==== The records ====
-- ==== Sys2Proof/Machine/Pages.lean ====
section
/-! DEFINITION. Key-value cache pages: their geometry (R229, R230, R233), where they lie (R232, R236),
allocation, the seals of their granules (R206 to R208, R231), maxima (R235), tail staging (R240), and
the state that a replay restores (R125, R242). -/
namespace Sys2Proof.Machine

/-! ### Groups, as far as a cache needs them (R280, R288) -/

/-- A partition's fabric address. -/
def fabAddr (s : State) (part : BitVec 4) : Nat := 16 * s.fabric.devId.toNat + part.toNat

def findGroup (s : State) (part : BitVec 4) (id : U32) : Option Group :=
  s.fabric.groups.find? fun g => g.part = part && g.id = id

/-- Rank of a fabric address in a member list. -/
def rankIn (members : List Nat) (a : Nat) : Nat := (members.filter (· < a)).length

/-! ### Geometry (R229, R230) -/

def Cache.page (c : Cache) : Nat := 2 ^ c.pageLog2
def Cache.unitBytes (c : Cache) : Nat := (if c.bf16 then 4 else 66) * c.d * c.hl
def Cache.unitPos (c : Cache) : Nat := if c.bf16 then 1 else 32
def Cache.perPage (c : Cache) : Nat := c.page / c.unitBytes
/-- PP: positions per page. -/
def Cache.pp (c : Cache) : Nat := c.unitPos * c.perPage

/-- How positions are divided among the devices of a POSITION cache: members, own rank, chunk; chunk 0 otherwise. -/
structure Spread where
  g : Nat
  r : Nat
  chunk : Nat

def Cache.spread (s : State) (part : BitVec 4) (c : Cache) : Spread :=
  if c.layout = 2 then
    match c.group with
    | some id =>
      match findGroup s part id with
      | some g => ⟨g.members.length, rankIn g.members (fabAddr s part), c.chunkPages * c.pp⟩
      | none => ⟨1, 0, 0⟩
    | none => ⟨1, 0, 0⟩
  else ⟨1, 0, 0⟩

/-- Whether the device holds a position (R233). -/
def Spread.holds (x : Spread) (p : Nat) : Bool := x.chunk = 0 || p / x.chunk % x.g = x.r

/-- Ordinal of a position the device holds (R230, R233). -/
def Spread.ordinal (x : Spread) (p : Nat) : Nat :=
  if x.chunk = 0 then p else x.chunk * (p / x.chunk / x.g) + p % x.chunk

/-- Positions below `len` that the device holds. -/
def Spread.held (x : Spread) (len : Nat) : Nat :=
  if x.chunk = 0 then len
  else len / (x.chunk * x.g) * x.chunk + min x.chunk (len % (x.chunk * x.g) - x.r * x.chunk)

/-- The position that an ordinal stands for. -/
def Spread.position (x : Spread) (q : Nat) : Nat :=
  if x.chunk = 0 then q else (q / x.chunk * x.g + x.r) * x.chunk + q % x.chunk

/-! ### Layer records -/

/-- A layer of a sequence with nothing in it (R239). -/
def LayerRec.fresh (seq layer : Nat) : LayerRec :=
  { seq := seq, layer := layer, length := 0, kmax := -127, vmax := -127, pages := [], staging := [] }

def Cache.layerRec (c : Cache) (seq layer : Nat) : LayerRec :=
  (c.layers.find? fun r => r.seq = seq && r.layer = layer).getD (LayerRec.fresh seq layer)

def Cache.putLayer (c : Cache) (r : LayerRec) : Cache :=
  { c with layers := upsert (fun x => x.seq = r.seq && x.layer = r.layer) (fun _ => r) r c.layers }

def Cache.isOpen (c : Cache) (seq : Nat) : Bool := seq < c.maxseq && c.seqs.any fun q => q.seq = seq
====
Each record above should be retyped in full, exactly as shown.

-- ==== Sys2Proof/Machine/Pages.lean ====
section
/-! DEFINITION. Key-value cache pages: their geometry (R229, R230, R233), where they lie (R232, R236),
allocation, the seals of their granules (R206 to R208, R231), maxima (R235), tail staging (R240), and
the state that a replay restores (R125, R242). -/
namespace Sys2Proof.Machine

/-! ### Groups, as far as a cache needs them (R280, R288) -/

/-- A partition's fabric address. -/
def fabAddr (s : State) (part : BitVec 4) : Nat := 16 * s.fabric.devId.toNat + part.toNat

def findGroup (s : State) (part : BitVec 4) (id : U32) : Option Group :=
  s.fabric.groups.find? fun g => g.part = part && g.id = id

/-- Rank of a fabric address in a member list. -/
def rankIn (members : List Nat) (a : Nat) : Nat := (members.filter (· < a)).length

/-! ### Geometry (R229, R230) -/

def Cache.page (c : Cache) : Nat := 2 ^ c.pageLog2
def Cache.unitBytes (c : Cache) : Nat := (if c.bf16 then 4 else 66) * c.d * c.hl
def Cache.unitPos (c : Cache) : Nat := if c.bf16 then 1 else 32
def Cache.perPage (c : Cache) : Nat := c.page / c.unitBytes
/-- PP: positions per page. -/
def Cache.pp (c : Cache) : Nat := c.unitPos * c.perPage

/-- How positions are divided among the devices of a POSITION cache: members, own rank, chunk; chunk 0 otherwise. -/
structure Spread where
  g : Nat
  r : Nat
  chunk : Nat

def Cache.spread (s : State) (part : BitVec 4) (c : Cache) : Spread :=
  if c.layout = 2 then
    match c.group with
    | some id =>
      match findGroup s part id with
      | some g => ⟨g.members.length, rankIn g.members (fabAddr s part), c.chunkPages * c.pp⟩
      | none => ⟨1, 0, 0⟩
    | none => ⟨1, 0, 0⟩
  else ⟨1, 0, 0⟩

/-- Whether the device holds a position (R233). -/
def Spread.holds (x : Spread) (p : Nat) : Bool := x.chunk = 0 || p / x.chunk % x.g = x.r

/-- Ordinal of a position the device holds (R230, R233). -/
def Spread.ordinal (x : Spread) (p : Nat) : Nat :=
  if x.chunk = 0 then p else x.chunk * (p / x.chunk / x.g) + p % x.chunk

/-- Positions below `len` that the device holds. -/
def Spread.held (x : Spread) (len : Nat) : Nat :=
  if x.chunk = 0 then len
  else len / (x.chunk * x.g) * x.chunk + min x.chunk (len % (x.chunk * x.g) - x.r * x.chunk)

/-- The position that an ordinal stands for. -/
def Spread.position (x : Spread) (q : Nat) : Nat :=
  if x.chunk = 0 then q else (q / x.chunk * x.g + x.r) * x.chunk + q % x.chunk

/-! ### Layer records -/

/-- A layer of a sequence with nothing in it (R239). -/
def LayerRec.fresh (seq layer : Nat) : LayerRec :=
  { seq := seq, layer := layer, length := 0, kmax := -127, vmax := -127, pages := [], staging := [] }

def Cache.layerRec (c : Cache) (seq layer : Nat) : LayerRec :=
  (c.layers.find? fun r => r.seq = seq && r.layer = layer).getD (LayerRec.fresh seq layer)

def Cache.putLayer (c : Cache) (r : LayerRec) : Cache :=
  { c with layers := upsert (fun x => x.seq = r.seq && x.layer = r.layer) (fun _ => r) r c.layers }

def Cache.isOpen (c : Cache) (seq : Nat) : Bool := seq < c.maxseq && c.seqs.any fun q => q.seq = seq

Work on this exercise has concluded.